Back in the reply-all thread, Seitz returned for a second helping of anti-vaccine arguments, while also confirming that, yes, he had purposely replied-all to the initial email so he could grandstand about a vaccine event being organized by a private company. He thanked Hill for his contribution to the discourse and again mocked the notion that the government has a role in public health, writing:
"When government becomes involved, it usually screws things up. If people want a jab (or a mask or distance or eat turnips) it's up to them. Freedom and liberties are what we are here to protect. Period."
In late July, protesters opposing an vaccine mandate on employees gather outside Mercy Hospital St. Louis. One holds up a sign comparing the mandate to the policies of the Nazis.

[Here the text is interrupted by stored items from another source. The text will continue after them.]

/-- Settles O35: the value in `ret` picks the case of each return point. -/
theorem sendCommand : Obligations.SendCommand := by
  refine fun b t rest s => ⟨exec_txSend b, fun hoff hctl => loopStep_txRun_off hctl hoff, rfl,
    fun hctl hret => loopStep_cmdSent_fail hctl ?_, fun hctl hret => loopStep_cmdSent_ok hctl ?_,
    fun hctl hret => loopStep_hsReply_late hctl ?_, fun v hctl hret => loopStep_hsReply_got hctl ?_,
    fun v hctl hret => loopStep_resetBat_ok hctl ?_, fun v hctl hret => loopStep_resetId_ok hctl ?_,
    fun hctl hret => loopStep_reset_fail hctl ?_⟩ <;>
  (rw [hret]; rfl)

/-! ## Moves, with the levels the device sees -/

/-- Moves made one after another from a state with no operation in the slot, and the levels of the data line at the
device's rising clock edges among them (R193): by its two lemmas below a part of a run of `runMoves` and of
`levelsAtRises`. -/
inductive Moves : List Move → State → List Bool → State → Prop where
  | refl {s : State} : Moves [] s [] s
  | step {m : Move} {ms : List Move} {s t u : State} {ls : List Bool} (hslot : s.slot = none)
      (hmove : s.makeMove m = .next t) (hrun : Moves ms t ls u) :
      Moves (m :: ms) s ((if m = .devClk .rel then [t.dat] else []) ++ ls) u

section MovesRules

variable {s t u : State} {ms ns : List Move} {ls ks : List Bool}

theorem Moves.runMoves_eq (h : Moves ms s ls t) : runMoves ms s = .next t := by
  induction h with
  | refl => rfl
  | step hslot hmove _ ih => rw [runMoves_cons hslot hmove, ih]

theorem Moves.levelsAtRises_eq (h : Moves ms s ls t) : levelsAtRises ms s = ls := by
  induction h with
  | refl => rfl
  | step _ hmove _ ih => simp only [levelsAtRises, hmove, ih]

theorem Moves.trans (h : Moves ms s ls t) (h' : Moves ns t ks u) : Moves (ms ++ ns) s (ls ++ ks) u := by
  induction h with
  | refl => exact h'
  | step hslot hmove _ ih => rw [List.append_assoc]; exact .step hslot hmove (ih h')

/-- Log 7: the loop context takes its next step. -/
theorem Moves.loop (hslot : s.slot = none) (h : s.loopStep = .next t) (hrun : Moves ms t ls u) :
    Moves (.loop :: ms) s ls u := .step hslot h hrun

/-- R193: at a rise of its clock the device sees a level of the data line. -/
theorem Moves.rise {d : Bool} (hslot : s.slot = none) (h : s.devClk .rel = t) (hlevel : t.dat = d)
    (hrun : Moves ms t ls u) : Moves (.devClk .rel :: ms) s (d :: ls) u :=
  hlevel ▸ .step hslot (congrArg Host.Outcome.next h) hrun

theorem Moves.fall (hslot : s.slot = none) (h : s.devClk .low = t) (hrun : Moves ms t ls u) :
    Moves (.devClk .low :: ms) s ls u := .step hslot (congrArg Host.Outcome.next h) hrun

theorem Moves.data {x : Drive} (hslot : s.slot = none) (h : s.devDat x = t) (hrun : Moves ms t ls u) :
    Moves (.devDat x :: ms) s ls u := .step hslot (congrArg Host.Outcome.next h) hrun

end MovesRules

/-! ## A send in progress -/

/-- The four drives of the two lines (R22). -/
structure Lines where
  hClk : Drive
  hDat : Drive
  dClk : Drive
  dDat : Drive

/-- A send of `b` begun in `s`, in a phase, at a bit index, with these drives (R181 to R190). -/
def State.sendAt (b : Byte) (rest : List Task) (p : TxPhase) (i : Fin 9) (l : Lines) (s : State) : State :=
  { s with
    hClk := l.hClk, hDat := l.hDat, dClk := l.dClk, dDat := l.dDat, clkPrev := wiredAnd l.hClk l.dClk,
    rxPos := 0, rxAcc := 0x00, rxPar := true, rxIe := false, rxPending := false,
    txPhase := p, txByte := b, txI := i, txDeadline := s.now + s.par.tTx, ctl := .txRun :: rest }

section SendSteps

variable {s : State} {b : Byte} {rest : List Task} {p : TxPhase} {i : Fin 9} {l : Lines}

/-- R54, R84: a change of the device's clock is lost to the receiver. -/
theorem sendAt_devClk (x : Drive) :
    (s.sendAt b rest p i l).devClk x = s.sendAt b rest p i { l with dClk := x } := devClk_of_disabled rfl x

theorem sendAt_devDat (x : Drive) :
    (s.sendAt b rest p i l).devDat x = s.sendAt b rest p i { l with dDat := x } := rfl

theorem sendAt_drvClk (x : Drive) :
    (s.sendAt b rest p i l).drvClk x = s.sendAt b rest p i { l with hClk := x } := drvClk_of_disabled rfl x

/-- R180: while a send is in progress the loop context runs the operation of its phase. -/
theorem loopStep_sendAt {j : Instr} (hj : p.instr = some j) :
    (s.sendAt b rest p i l).loopStep = exec j (s.sendAt b rest p i l) := loopStep_txRun rfl hj

/-- R181: TX_START begins the send with both lines released by the block. -/
theorem loopStep_txStart (hctl : s.ctl = .op (.txStart b) :: .txRun :: rest) (hoff : s.txPhase = .off) :
    s.loopStep = .next (s.sendAt b rest .req1 0 ⟨.rel, .rel, s.dClk, s.dDat⟩) := by
  have hstart : exec (.txStart b) { s with ctl := .txRun :: rest } = .next (State.txStart b _) := exec_txStart b hoff
  rw [loopStep_op hctl, hstart, txStart_eq]
  rfl

/-- R182. -/
theorem loopStep_req1 : (s.sendAt b rest .req1 i l).loopStep =
    .next (s.sendAt b rest .req2 i { l with hClk := .low }) := by
  rw [loopStep_sendAt rfl, exec_txReq1 rfl, sendAt_drvClk]
  rfl

theorem loopStep_req2 : (s.sendAt b rest .req2 i l).loopStep =
    .next (s.sendAt b rest .req3 i { l with hDat := .low }) := by
  rw [loopStep_sendAt rfl, exec_txReq2 rfl]
  rfl

theorem loopStep_req3 : (s.sendAt b rest .req3 i l).loopStep =
    .next (s.sendAt b rest .waitDev i { l with hClk := .rel }) := by
  rw [loopStep_sendAt rfl, exec_txReq3 rfl, sendAt_drvClk]
  rfl

/-- R184: the device has taken the clock. -/
theorem loopStep_waitDev (hclk : wiredAnd l.hClk l.dClk = false) :
    (s.sendAt b rest .waitDev i l).loopStep = .next (s.sendAt b rest .bitSet i l) := by
  rw [loopStep_sendAt rfl, exec_txWaitDev]
  exact wait_met _ rfl (congrArg not hclk)

/-- R186. -/
theorem loopStep_bitSet : (s.sendAt b rest .bitSet i l).loopStep =
    .next (s.sendAt b rest .bitHi i { l with hDat := driveOf (txBit b i) }) := by
  rw [loopStep_sendAt rfl, exec_txBitSet rfl]
  rfl

/-- R187. -/
theorem loopStep_bitHi (hclk : wiredAnd l.hClk l.dClk = true) :
    (s.sendAt b rest .bitHi i l).loopStep = .next (s.sendAt b rest .bitLo i l) := by
  rw [loopStep_sendAt rfl, exec_txBitHi]
  exact wait_met _ rfl hclk

theorem loopStep_bitLo (hclk : wiredAnd l.hClk l.dClk = false) :
    (s.sendAt b rest .bitLo i l).loopStep = .next (s.sendAt b rest .bitLo i l).txNextBit := by
  rw [loopStep_sendAt rfl, exec_txBitLo]
  exact wait_met _ rfl (congrArg not hclk)

/-- R188: the stop bit, then the wait for both lines high. -/
theorem loopStep_stop (hack : s.par.txAckWaitLow = false) :
    (s.sendAt b rest .stop i l).loopStep = .next (s.sendAt b rest .waitAck i { l with hDat := .rel }) := by
  have hpar : (s.sendAt b rest .stop i l).par.txAckWaitLow = false := hack
  rw [loopStep_sendAt rfl, exec_txStop rfl, hpar]
  rfl

/-- R188, log 9: the stop bit, then the extra wait. -/
theorem loopStep_stop_ackWait (hack : s.par.txAckWaitLow = true) :
    (s.sendAt b rest .stop i l).loopStep = .next (s.sendAt b rest .ackLow i { l with hDat := .rel }) := by
  have hpar : (s.sendAt b rest .stop i l).par.txAckWaitLow = true := hack
  rw [loopStep_sendAt rfl, exec_txStop rfl, hpar]
  rfl

/-- D15: before the acknowledge bit the extra wait goes on. -/
theorem loopStep_ackLow_early (hdat : wiredAnd l.hDat l.dDat = true) (htTx : 0 < s.par.tTx) :
    (s.sendAt b rest .ackLow i l).loopStep = .next (s.sendAt b rest .ackLow i l) := by
  rw [loopStep_sendAt rfl, exec_txWaitAck_ackLow rfl]
  exact wait_early _ rfl (congrArg not hdat) (Nat.lt_add_of_pos_right htTx)

/-- D15: the acknowledge bit. -/
theorem loopStep_ackLow (hdat : wiredAnd l.hDat l.dDat = false) :
    (s.sendAt b rest .ackLow i l).loopStep = .next (s.sendAt b rest .waitAck i l) := by
  rw [loopStep_sendAt rfl, exec_txWaitAck_ackLow rfl]
  exact wait_met _ rfl (congrArg not hdat)

/-- R189: while the device holds a line the wait goes on. -/
theorem loopStep_waitAck_early (hline : wiredAnd l.hClk l.dClk = false ∨ wiredAnd l.hDat l.dDat = false)
    (htTx : 0 < s.par.tTx) : (s.sendAt b rest .waitAck i l).loopStep = .next (s.sendAt b rest .waitAck i l) := by
  rw [loopStep_sendAt rfl, exec_txWaitAck rfl]
  exact wait_early _ rfl (Bool.and_eq_false_iff.mpr hline) (Nat.lt_add_of_pos_right htTx)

For Merideth, the reply-all exchange had all the hallmarks of the same partisan divides he's witnessed many times in the Missouri legislature, from evolution to abortion to the 2020 election. But for lawmakers to insist that they had no role in vaccinations, even to the degree of sending out an email announcement or hosting an event in the Capitol — that was something new.
"Our political leaders are pushing people actively against fairly basic government efforts and public health efforts. I've never seen that," he says.
"It's like the government telling you, 'Smoking is bad,' and then an official saying 'That's a myth, smoking is good, and I'm going to award a business that's actually defying that.'"
Indeed, that is a fairly close metaphor for the actual role Seitz plays in his district. One day before the reply-all email thread, Seitz had posted a video of himself to Facebook showing him awarding a "Champion of Freedom" award to a Branson barbershop that had defied a local mask mandate.
This also isn't the first time Seitz's view of the government's role in public life has drawn scrutiny from a St. Louis-area lawmaker. On July 7, Ian Mackey, a Democrat from St. Louis County, posted screenshots of comments
between Seitz and fellow House Republican Bill Kidd.
In the post, Kidd had announced that he tested positive for COVID-19. Seitz had jumped into the thread as well, taking the opportunity to claim that, along with Microsoft founder Bill Gates, Dr. Anthony Fauci had spent years "involved with the development of various COVID strains" and that "both men knew what was coming and prepared responses to the event."
Kidd, meanwhile, wrote that he was looking for a source of the horse-dewormer Ivermectin, which does not treat COVID and which the FDA warns "can cause serious harm."
Kidd also disclosed that he was self-medicating with tonic water mixed with quinine, which, again, does not treat COVID.
In another reply, Kidd responded to a commenter who asked whether he was vaccinated.
"Heck no," Kidd wrote. "We're Republicans. Lol."